While there have been procedural developments in the underlying dispute dealing with the court that will hear the case, it is the substance of the FCC’s letter that is important. The FCC’s conclusion was based on two findings. First, it found that Media General could not enforce the JSA because its termination was a requirement of the FCC in connection with the sale of Schurz – so a court cannot order the station to violate the FCC’s own order. But more fundamentally, the FCC determined that Media General’s efforts infringed on the obligation under Section 310 of the Communications Act that the licensee (now Gray) maintain control over its station unless the FCC has approved a transfer of that control. In the FCC’s eyes, control includes control over the programming of the station – which would be infringed by the JSA. It also includes control over the ultimate disposition of the station, which would be infringed by any order forbidding its participation in the incentive auction. According to the FCC, an element of control of a station is being able to decide whether or not to sell it. While the FCC acknowledged that Gray and/or Shurz might be liable to Media General for monetary damages and penalties for any breach of the contract provisions, Media General could not get a court to make the station comply with these alleged obligations. This is not the first time that the FCC has made such a pronouncement.
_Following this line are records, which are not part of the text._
-- ==== Sys2Proof/Machine/State.lean ====
section
/-!
DEFINITION. Machine/State.lean: everything the manual gives one GN4 package, as plain data, and the state after reset.

Units that come in large numbers (cores, clusters, virtual functions) are held in canonical association lists: an
index that is not listed stands for the unit at its reset value. Numbers of cores, quads, clusters and the like are
the package's own (spec/01_organisation.md R9, R13, R14). Fields marked MODEL are the model's own, not the manual's.
-/
namespace Sys2Proof.Machine

/-- An association list by number: strictly rising keys. -/
abbrev Assoc (α : Type) := List (Nat × α)

/-- Byte storage. Its numbers name places, not tenant addresses: the system physical map (R338), then the scratchpads
(R17), then the Anvil slices (R206); see Machine/Mem.lean. Addresses rise strictly and no entry holds `Config.unwritten`. -/
structure Memory where
  cells : List Host.Cell
  deriving DecidableEq, Repr

/-! ## What an instruction in flight holds -/

/-- What an instruction writes when it completes (R38, R59, R67). -/
structure Result where
  x : List (Reg × Word) := []
  f : List (Reg × Word) := []
  g : Option (Nat × BitVec 128) := none
  bs : Option (BitVec 3) := none
  flags : BitVec 5 := 0
  ovf : Nat := 0
  deriving DecidableEq, Repr

/-- A doubleword with its poison bit (R138). -/
structure Entry where
  d : Word
  poison : Bool := false
  deriving DecidableEq, Repr

/-- What a tenant address names once its fields have been checked (R116 to R122). Cores are package core numbers. -/
inductive Target where
  /-- no access -/
  | none
  /-- paged space: translated when the access is performed -/
  | paged (ta : Nat)
  /-- bytes of a core's scratchpad from an offset; plain says that the view needs a PLAIN bank -/
  | raw (core off : Nat)
  /-- a structured operation (R121): core, bank, KEY, operation code -/
  | structured (core bank key op : Nat)
  /-- an element of a format window (R48): view, core or cluster, striped, element, codebook -/
  | window (view unit : Nat) (striped : Bool) (elem cb : Nat)
  /-- a per-core system register, or SCOPEPOL (R117) -/
  | sysreg (core reg : Nat)
  /-- a foreign access that takes the thread to a core first (R123): core and the same address there -/
  | foreign (core : Nat) (ta : Nat)
  deriving DecidableEq, Repr

/-- Operand values read at issue (R59: later writes do not change them). -/
structure Operands where
  ea : Word := 0
  /-- bytes the access covers (R115) -/
  n : Nat := 0
  tgt : Target := .none
  /-- tenant address, for the order of overlapping accesses (R161) -/
  ta : Nat := 0
  /-- it has come to its core with its thread and is performed as a local access there (R123) -/
  here : Bool := false
  /-- the core on which the thread ran: the meaning of "local" (R117) -/
  core : Nat := 0
  /-- the segment's W and T rights, carried by a structured load (R115), TSW.SYS and TSW.TM -/
  wRight : Bool := false
  tRight : Bool := false
  sys : Bool := false
  tm : Bool := false
  a : Word := 0
  b : Word := 0
  c : Word := 0
  /-- the rounding mode and, for a codebook window, the codebook (R50) -/
  rm : BitVec 3 := 0
  cb : List (BitVec 16) := []
  mxsb : Word := 0
  /-- an instruction of two accesses: the doublewords that the first has read -/
  got : List Entry := []
  stage : Nat := 0
  /-- lines of a range read or written whole for which tokens have been paid (R335) -/
  paid : Nat := 0
  /-- segment registers as they stood at issue, for SPAWN and the posts -/
  segs : List (BitVec 128) := []
  deriving DecidableEq, Repr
We wrote here about a case where the FCC stepped in to penalize a broadcaster who tried to enforce noncompete provisions of a contract restricting the programming of another station owner in its market. The FCC found that the broadcaster could not restrict the programming of the other station – even though the other station had agreed to that restriction when the enforcing broadcaster sold him a station. In that case, the FCC found that the broadcaster’s attempts to use the courts to enforce the noncompete were an attempt to improperly control the other station, and it fined the station that had brought the lawsuit requesting enforcement of the noncompete.
These cases make clear that, when entering into agreements with broadcast stations, injunctive relief may not always be an option. In any sort of programming agreement, including an LMA or time brokerage agreement, the FCC will look askance at attempts to seek specific performance or other “equitable relief,” i.e. any order from a court ordering that the contract be performed as written. The broadcaster who does not perform under the agreement may well have financial liability to the other party under the agreement, but that other party may well not be able to get what he bargained for. Additionally, the opinion expressed by the FCC in the Media General letter may well make it difficult to enforce any agreement that forces a station owner to sell their station when they do not want to (or to not sell it when they do want to sell).
Clearly, with these cases in mind, parties to contracts with broadcast stations need to think about putting in financial penalties in agreements in case these agreements cannot be enforced according to their terms. They also may want to think about provisions requiring the station owner to seek prior FCC approval before any relief is given to the other contract party, as the FCC in the Media General case and in the format noncompete case found that the problem with seeking the court order to enforce the contract was that it was an unauthorized transfer of control. Had the FCC authorized the exercise of control, perhaps the result would have been different. Whether the FCC would approve a transfer in such a case is unknown, but that is where these cases seem to take us. These cases raise just one more issue to consider in drafting broadcast contracts.